Oct. 8 (Bloomberg) -- The Italian Treasury should try to reduce its dependence on foreign investors and exploit the private savings of citizens by selling them government debt, former Finance Minister Giulio Tremonti said.

The debt sales “should be voluntary, based on issuances of new government securities with sensible maturities and rates,” he said in the founding statement of his new “Work and Freedom” political movement posted over the weekend on the website. The bonds shouldn’t be taxable and would have “rates a little bit lower and maturities a little bit longer than existing debt, but guaranteed by the priceless safety that we, Italians, are able to produce by ourselves.”

Italy’s debt at almost 2 trillion euros ($2.6 trillion) or more than 120 percent of gross domestic product, is the euro region’s second-biggest. In July, about 65 percent of public debt was owned locally, up from 57 percent in the same month a year earlier, Bank of Italy data show.

The extra yield, or spread, investors demand to hold 10-year Italian bonds instead of German bunds fell to 3.57 percentage points today from a euro-era record of 5.75 points on Nov. 9, 2011. Still, that’s more than the five-year average of 1.76 percentage points.

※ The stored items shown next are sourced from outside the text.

/-! Machine/Mode.lean -/

@[simp] theorem State.kept_refuseMode (s : State) (m : ProgMode) (o : Origin) (code : Nat) :
    (State.refuseMode s m o code).kept = s.kept := by
  unfold State.refuseMode
  (repeat' split) <;> simp
@[simp] theorem State.kept_okMode (s : State) (m : ProgMode) (o : Origin) :
    (State.okMode s m o).kept = s.kept := by
  unfold State.okMode
  (repeat' split) <;> simp
@[simp] theorem State.kept_acceptMode (s : State) (m : ProgMode) (origins : List Origin) :
    (State.acceptMode s m origins).kept = s.kept := by
  unfold State.acceptMode
  simp only []
  (repeat' split) <;> first | (with_reducible rfl) | (simp; done)
@[simp] theorem State.kept_judgeMode (s : State) (m : ProgMode) (origins : List Origin) :
    (State.judgeMode s m origins).kept = s.kept := by
  unfold State.judgeMode
  simp only []
  (repeat' split) <;> first | (with_reducible rfl) | (simp; done) | (simp [State.kept_foldl]; done) | (exact State.kept_fold _ (fun s a => by first | (simp; done) | ((repeat' split) <;> simp)) _ (by simp))
@[simp] theorem State.kept_pendsNow (s : State) :
    (State.pendsNow s).kept = s.kept := by
  unfold State.pendsNow
  exact State.kept_foldl _ (fun s a => by first | (simp; done) | ((repeat' split) <;> simp)) _ _
@[simp] theorem State.kept_modeTick (s : State) :
    (State.modeTick s).kept = s.kept := by
  unfold State.modeTick
  simp only []
  (repeat' split) <;> first | (with_reducible rfl) | (simp; done) | (simp [State.kept_foldl]; done) | (exact State.kept_fold _ (fun s a => by first | (simp; done) | ((repeat' split) <;> simp)) _ (by simp))
@[simp] theorem State.kept_bufMode (s : State) (m : ProgMode) (o : Origin) :
    (State.bufMode s m o).kept = s.kept := by
  simp [State.bufMode]
theorem kept_execModeRun (o : Origin) (s : State) :
    ∃ s', execModeRun o s = .next s' ∧ s'.kept = s.kept := by
  exact keeps_next (by simp)
theorem kept_execModeStop (o : Origin) (s : State) :
    ∃ s', execModeStop o s = .next s' ∧ s'.kept = s.kept := by
  exact keeps_next (by simp)
theorem kept_execModeHold (o : Origin) (s : State) :
    ∃ s', execModeHold o s = .next s' ∧ s'.kept = s.kept := by
  exact keeps_next (by simp)
@[simp] theorem State.kept_refuseStep (s : State) (o : Origin) (code : Nat) :
    (State.refuseStep s o code).kept = s.kept := by
  simp [State.refuseStep]
theorem kept_execModeStep (o : Origin) (n : Nat) (s : State) :
    ∃ s', execModeStep o n s = .next s' ∧ s'.kept = s.kept := by
  unfold execModeStep
  (repeat' split) <;> (with_reducible refine keeps_next ?_) <;> first | (with_reducible rfl) | (simp; done)
theorem kept_execBreakSet (o : Origin) (n billet off : Nat) (s : State) :
    ∃ s', execBreakSet o n billet off s = .next s' ∧ s'.kept = s.kept := by
  unfold execBreakSet
  (repeat' split) <;> (with_reducible refine keeps_next ?_) <;> first | (with_reducible rfl) | (simp; done)
theorem kept_execBreakClear (o : Origin) (n billet off : Nat) (s : State) :
    ∃ s', execBreakClear o n billet off s = .next s' ∧ s'.kept = s.kept := by
  exact keeps_next (by simp)
theorem kept_execTaskRestart (o : Origin) (n : Nat) (s : State) :
    ∃ s', execTaskRestart o n s = .next s' ∧ s'.kept = s.kept := by
  unfold execTaskRestart
  simp only []
  (repeat' split) <;> (with_reducible refine keeps_next ?_) <;> first | (with_reducible rfl) | (simp; done)
@[simp] theorem State.kept_after_execTaskRestart (o : Origin) (n : Nat) (s : State) :
    (s.after (execTaskRestart o n s)).kept = s.kept := by
  obtain ⟨s', h, k⟩ := kept_execTaskRestart o n s
  simp [State.after, h, k]
theorem kept_execBudget (o : Origin) (n : Nat) (budget quota limit : Option Nat) (stop : Option Bool) (s : State) :
    ∃ s', execBudget o n budget quota limit stop s = .next s' ∧ s'.kept = s.kept := by
  unfold execBudget
  simp only []
  (repeat' split) <;> (with_reducible refine keeps_next ?_) <;> first | (with_reducible rfl) | (simp; done)
@[simp] theorem State.kept_after_execBudget (o : Origin) (n : Nat) (budget quota limit : Option Nat) (stop : Option Bool) (s : State) :
    (s.after (execBudget o n budget quota limit stop s)).kept = s.kept := by
  obtain ⟨s', h, k⟩ := kept_execBudget o n budget quota limit stop s
  simp [State.after, h, k]

/-! Machine/Xch.lean -/

theorem kept_execCommitDurable (n : Fin 32) (s : State) :
    ∃ s', execCommitDurable n s = .next s' ∧ s'.kept = s.kept := by
  unfold execCommitDurable
  simp only []
  (repeat' split) <;> (with_reducible refine keeps_next ?_) <;> first | (with_reducible rfl) | (simp; done)
@[simp] theorem State.kept_refuseXch (s : State) (o : Origin) (reason : Nat) :
    (State.refuseXch s o reason).kept = s.kept := by
  simp [State.refuseXch]
@[simp] theorem State.kept_stageWhole (s : State) (o : Origin) (p : Package) (signer : Option Nat) :
    (State.stageWhole s o p signer).kept = s.kept := by
  unfold State.stageWhole
  simp only []
  (repeat' split) <;> first | (with_reducible rfl) | (simp; done)
theorem kept_execStage (o : Origin) (off total len : Nat) (first last : Bool) (pkg : Package × Option Nat) (s : State) :
    ∃ s', execStage o off total len first last pkg s = .next s' ∧ s'.kept = s.kept := by
  unfold execStage
  simp only []
  (repeat' split) <;> (with_reducible refine keeps_next ?_) <;> first | (with_reducible rfl) | (simp; done)
@[simp] theorem State.kept_after_execStage (o : Origin) (off total len : Nat) (first last : Bool) (pkg : Package × Option Nat) (s : State) :
    (s.after (execStage o off total len first last pkg s)).kept = s.kept := by
  obtain ⟨s', h, k⟩ := kept_execStage o off total len first last pkg s
  simp [State.after, h, k]
@[simp] theorem State.kept_stageRefused (s : State) (reason : Nat) :
    (State.stageRefused s reason).kept = s.kept := by
  simp [State.stageRefused]
@[simp] theorem State.kept_staged (s : State) :
    (State.staged s).kept = s.kept := by
  unfold State.staged
  (repeat' split) <;> simp
theorem kept_execStagingComplete (s : State) :
    ∃ s', execStagingComplete s = .next s' ∧ s'.kept = s.kept := by
  unfold execStagingComplete
  simp only []
  (repeat' split) <;> (with_reducible refine keeps_next ?_) <;> first | (with_reducible rfl) | (simp; done)
@[simp] theorem State.kept_armInStop (s : State) (p : Package) :
    (State.armInStop s p).kept = s.kept := by
  unfold State.armInStop
  simp only []
  (repeat' split) <;> first | (with_reducible rfl) | (simp; done) | (simp [State.kept_foldl]; done) | (exact State.kept_fold _ (fun s a => by first | (simp; done) | ((repeat' split) <;> simp)) _ (by simp))
@[simp] theorem State.kept_arm (s : State) (p : Package) (o : Origin) (n : Nat) (k : DWord) :
    (State.arm s p o n k).kept = s.kept := by
  unfold State.arm
  simp only []
  (repeat' split) <;> first | (with_reducible rfl) | (simp; done)
theorem kept_execArm (o : Origin) (n : Nat) (k : DWord) (s : State) :
    ∃ s', execArm o n k s = .next s' ∧ s'.kept = s.kept := by
  unfold execArm
  simp only []
  (repeat' split) <;> (with_reducible refine keeps_next ?_) <;> first | (with_reducible rfl) | (simp; done)
@[simp] theorem State.kept_after_execArm (o : Origin) (n : Nat) (k : DWord) (s : State) :
    (s.after (execArm o n k s)).kept = s.kept := by
  obtain ⟨s', h, k⟩ := kept_execArm o n k s
  simp [State.after, h, k]
theorem kept_execDisarm (o : Origin) (s : State) :
    ∃ s', execDisarm o s = .next s' ∧ s'.kept = s.kept := by
  unfold execDisarm
  (repeat' split) <;> (with_reducible refine keeps_next ?_) <;> first | (with_reducible rfl) | (simp; done)
@[simp] theorem State.kept_after_execDisarm (o : Origin) (s : State) :
    (s.after (execDisarm o s)).kept = s.kept := by
  obtain ⟨s', h, k⟩ := kept_execDisarm o s
  simp [State.after, h, k]
@[simp] theorem State.kept_discard (s : State) :
    (State.discard s).kept = s.kept := by
  simp [State.discard]
theorem kept_execDiscard (o : Origin) (s : State) :
    ∃ s', execDiscard o s = .next s' ∧ s'.kept = s.kept := by
  unfold execDiscard
  (repeat' split) <;> (with_reducible refine keeps_next ?_) <;> first | (with_reducible rfl) | (simp; done)
@[simp] theorem State.kept_after_execDiscard (o : Origin) (s : State) :
    (s.after (execDiscard o s)).kept = s.kept := by
  obtain ⟨s', h, k⟩ := kept_execDiscard o s
  simp [State.after, h, k]
theorem kept_execRollback (o : Origin) (s : State) :
    ∃ s', execRollback o s = .next s' ∧ s'.kept = s.kept := by
  unfold execRollback
  (repeat' split) <;> (with_reducible refine keeps_next ?_) <;> first | (with_reducible rfl) | (simp; done)
@[simp] theorem State.kept_after_execRollback (o : Origin) (s : State) :
    (s.after (execRollback o s)).kept = s.kept := by
  obtain ⟨s', h, k⟩ := kept_execRollback o s
  simp [State.after, h, k]
theorem kept_execPrecarryComplete (s : State) :
    ∃ s', execPrecarryComplete s = .next s' ∧ s'.kept = s.kept := by
  unfold execPrecarryComplete
  (repeat' split) <;> (with_reducible refine keeps_next ?_) <;> first | (with_reducible rfl) | (simp; done)
theorem kept_execCarryComplete (n : Fin 32) (s : State) :
    ∃ s', execCarryComplete n s = .next s' ∧ s'.kept = s.kept := by
  unfold execCarryComplete
  (repeat' split) <;> (with_reducible refine keeps_next ?_) <;> first | (with_reducible rfl) | (simp; done)
theorem kept_execSettleComplete (s : State) :
    ∃ s', execSettleComplete s = .next s' ∧ s'.kept = s.kept := by
  unfold execSettleComplete
  (repeat' split) <;> (with_reducible refine keeps_next ?_) <;> first | (with_reducible rfl) | (simp; done)

/-! Machine/Switch.lean -/

@[simp] theorem State.kept_configReason (s : State) (r : Nat) :
    (State.configReason s r).kept = s.kept := by
  simp [State.configReason]
@[simp] theorem State.kept_configRefused (s : State) (o : Origin) (r : Nat) :
    (State.configRefused s o r).kept = s.kept := by
  simp [State.configRefused]
@[simp] theorem State.kept_pendConfig (s : State) (c : StationCfg) (e : Effect) (o : Origin) :
    (State.pendConfig s c e o).kept = s.kept := by
  simp [State.pendConfig]
@[simp] theorem State.kept_acceptConfig (s : State) (c : StationCfg) (o : Origin) :
    (State.acceptConfig s c o).kept = s.kept := by
  unfold State.acceptConfig
  (repeat' split) <;> simp
@[simp] theorem State.kept_judgeConfig (s : State) (c : StationCfg) :
    (State.judgeConfig s c).kept = s.kept := by
  unfold State.judgeConfig
  (repeat' split) <;> simp
@[simp] theorem State.kept_firstConfig (s : State) (c : StationCfg) :
    (State.firstConfig s c).kept = s.kept := by
  simp [State.firstConfig]
theorem kept_execActivateConfig (o : Origin) (s : State) :
    ∃ s', execActivateConfig o s = .next s' ∧ s'.kept = s.kept := by
  unfold execActivateConfig
  (repeat' split) <;> (with_reducible refine keeps_next ?_) <;> first | (with_reducible rfl) | (simp; done)
@[simp] theorem State.kept_after_execActivateConfig (o : Origin) (s : State) :
    (s.after (execActivateConfig o s)).kept = s.kept := by
  obtain ⟨s', h, k⟩ := kept_execActivateConfig o s
  simp [State.after, h, k]
theorem kept_execConfigSwitchInstant (s : State) :
    ∃ s', execConfigSwitchInstant s = .next s' ∧ s'.kept = s.kept := by
  unfold execConfigSwitchInstant
  (repeat' split) <;> (with_reducible refine keeps_next ?_) <;> first | (with_reducible rfl) | (simp; done)
@[simp] theorem State.kept_cfgTick (s : State) :
    (State.cfgTick s).kept = s.kept := by
  unfold State.cfgTick
  simp only []
  (repeat' split) <;> first | (with_reducible rfl) | (simp; done)
theorem kept_execImageWrite (o : Origin) (target off total len : Nat) (first last : Bool) (obj : ImageObj) (s : State) :
    ∃ s', execImageWrite o target off total len first last obj s = .next s' ∧ s'.kept = s.kept := by
  unfold execImageWrite
  simp only []
  (repeat' split) <;> (with_reducible refine keeps_next ?_) <;> first | (with_reducible rfl) | (simp; done)
@[simp] theorem State.kept_after_execImageWrite (o : Origin) (target off total len : Nat) (first last : Bool) (obj : ImageObj) (s : State) :
    (s.after (execImageWrite o target off total len first last obj s)).kept = s.kept := by
  obtain ⟨s', h, k⟩ := kept_execImageWrite o target off total len first last obj s
  simp [State.after, h, k]
theorem kept_execActivateSafety (o : Origin) (s : State) :
    ∃ s', execActivateSafety o s = .next s' ∧ s'.kept = s.kept := by
  unfold execActivateSafety
  (repeat' split) <;> (with_reducible refine keeps_next ?_) <;> first | (with_reducible rfl) | (simp; done)
@[simp] theorem State.kept_after_execActivateSafety (o : Origin) (s : State) :
    (s.after (execActivateSafety o s)).kept = s.kept := by
  obtain ⟨s', h, k⟩ := kept_execActivateSafety o s
  simp [State.after, h, k]
@[simp] theorem State.kept_safetyTick (s : State) :
    (State.safetyTick s).kept = s.kept := by
  unfold State.safetyTick
  (repeat' split) <;> simp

“We are forced to suffer both from financial speculation, marked by the fearful and obsessive siren of the spread, and the competition with other countries,” Tremonti said. “The real Save Italy is Buy Italy,” he said in a reference to the name of the decree passed by Prime Minister Mario Monti’s government last year to contain the country’s debt and meet the commitment agreed with the European Union of erasing the nation’s structural deficit by the end of 2013.